When is enough, enough? Knowing your Boundaries.

I have lots of respect for everybody that has bipolar AND is in treatment.

I have read (in how to handle someone with bipolar) to  ”give space”. Also on other websites I read it.

Based on stories people posted online …. it has been that whenever space was given the person would cheat…. and later would pretend like nothing happened.

This is what I do not understand, because if people need space.. then I assume you would take it to focus on yourself…..and not to go out and cheat… and later come back and pretend that nothing happened and all is the same…

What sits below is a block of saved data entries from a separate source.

/-! ## Values (R623) -/

/-- A stored sample as a signed code. -/
def codeOf (cls : Nat) (w : Word) : Int := if cls = 0 then (w.setWidth 16).toInt else w.toInt
/-- The full scale of an analog channel's range (R705). -/
def State.fullScale (s : State) (cls ch : Nat) : Rat :=
  match cls, (s.cfg 11 3 (if cls = 0 then ch else 16 + ch)).elim 0 (fun (r : CfgRec) => r.u8 0x10) with
  | 0, 1 => 5
  | 0, 2 => 1
  | 1, 1 => 5 / 2
  | 1, 2 => 1 / 10
  | _, _ => 10
/-- The value of channel `k` of a frame, none where a loop signal is not finite. -/
def State.sampleVal (s : State) (r : CfgRec) (k : Nat) (w : Word) : Option Rat :=
  match r.acqClass with
  | 0 => some ((codeOf 0 w : Rat) * s.fullScale 0 (r.acqChannel k) / 32768)
  | 1 => some ((codeOf 1 w : Rat) * s.fullScale 1 (r.acqChannel k) / 8388608)
  | _ => f32? w
/-- A code at a limit. -/
def clipped (cls : Nat) (w : Word) : Bool :=
  let c := codeOf cls w
  (cls == 0 && (c == 32767 || c == -32768)) || (cls == 1 && (c == 8388607 || c == -8388608))

/-! ## Registers -/

/-- The bit masks and states that the registers and the Glide condition show (R637, R641). -/
def State.showAcq (s : State) : State :=
  let mask (f : CfgRec → Bool) : Nat := ((s.acqDefs.filter f).map fun r => 2 ^ r.id).foldl (· + ·) 0
  let busy (r : CfgRec) : Bool := let k := (s.buf r.id).state; k == 2 || k == 3 || k == 4
  let owned (r : CfgRec) : Bool := (s.buf r.id).segs.any fun p => p.2.owned
  let s := s.wr64 R.ACQ_ARMED_LO (mask busy)
  let s := s.wr64 R.ACQ_COMPLETE_LO (mask owned)
  let pools (f : CfgRec → Bool) : Nat :=
    ((List.range 8).map fun p => if s.acqDefs.any fun r => r.acqPool == some p && f r then 2 ^ p else 0).foldl (· + ·) 0
  let s := s.wr R.ACQ_POOL_STATUS (256 * pools (fun _ => true) + pools fun r => (s.buf r.id).state == 3)
  let s := s.wrB (R.ACQ_RATE_STATUS.bit 0) s.acqReduced
  s.wrB (R.PWR_GLIDE_STATUS.bit 7)
    (s.acqDefs.any fun r => (busy r && !r.acqFlag 2) || (s.buf r.id).state == 4)

/-! ## Records (R627, R628, R634) -/

/-- A segment that holds no owned record, other than the one in use. -/
def State.freeSeg (s : State) (r : CfgRec) : Option Nat :=
  (List.range (r.u8 0x12)).find? fun k => !((tget (s.buf r.id).segs k).any fun (x : AcqRec) => x.owned)
/-- A buffer armed in a free segment: with no pre-trigger frames to write it is ARMED at once. -/
def State.fillFrom (s : State) (r : CfgRec) (seg : Nat) : State :=
  s.modBuf r.id fun x => { x with state := if r.acqPre = 0 then ACQ_ARMED_ST else ACQ_FILLING, seg := seg,
                                  cur := { AcqRec.fresh with period := s.acqPeriodNow r, flags := if s.acqReduced then 2 else 0 },
                                  left := 0, due := none, segs := tdel x.segs seg, halted := false }
def State.armBuf (s : State) (r : CfgRec) : State :=
  match s.freeSeg r with
  | some k => s.fillFrom r k
  | none => s
/-- A record closes: `status` 1 COMPLETE or an abort. A record with a triggered position is kept and owned by the host. -/
def State.closeRec (s : State) (r : CfgRec) (status : Nat) : State :=
  let x := s.buf r.id
  if x.state = ACQ_TRIGGERED then
    let c := x.cur
    let old := c.total - c.frames.length
    let change := c.change.bind fun k => if k ≤ old then none else some (k - old)
    let period := if (c.change.any fun k => decide (k ≤ old)) then 2 * c.period else c.period
    let c := { c with status := status, change := change, period := period, owned := true, refine := none }
    s.modBuf r.id fun y => { y with segs := tput y.segs x.seg c, cur := AcqRec.fresh, due := none, left := 0 }
  else s.modBuf r.id fun y => { y with cur := AcqRec.fresh, due := none, left := 0 }
def acqData (seq k : Nat) : List Byte := le 4 seq ++ le 1 k
/-- A record in progress is aborted; the buffer returns to READY (R634, R637). -/
def State.abortRec (s : State) (r : CfgRec) (status : Nat) : State :=
  let x := s.buf r.id
  if x.state = ACQ_FILLING ∨ x.state = ACQ_ARMED_ST ∨ x.state = ACQ_TRIGGERED then
    let s := (((s.closeRec r status).inc R.ACQ_ABORTS).modBuf r.id fun y => { y with state := ACQ_READY })
    let s := if x.state = ACQ_TRIGGERED then s.raise Ev.RECORD_ABORTED r.id (acqData x.cur.seq status) else s
    s.flag R.ACQ_EVENT_STATUS_ABORTED
  else s
/-- The last frame is committed: the record is complete; with REPEAT the next free segment fills. -/
def State.completeRec (s : State) (r : CfgRec) : State :=
  let s := ((s.closeRec r 1).inc R.ACQ_RECORDS).modBuf r.id fun y => { y with state := ACQ_DONE }
  if r.acqFlag 3 then s.armBuf r else s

Further (I have been reading on bipolar for the past 3 years) I do feel sad when I read stories how non bp partner/family are treated by their bp partner/family, run away and are willing to do everything they can to get things back to normal…Even putting their own life aside.

On a lot of websites advise (articles and forum) is given that the non-bp partner/family should not take things said personal and must tell the bp partner/family that you love them, when they run away, tell them you will be there for them. (This seem like enabling)

True some people on websites say put your foot down because often then the bp partner will get help… some people say if they run and your always there when they crash they will keep on doing it….

Many people struggle with ”when is it enough” or ”when do I put my foot down”

I hope you get where I am trying to go with this..I hope you can add a blog or something regarding these issues.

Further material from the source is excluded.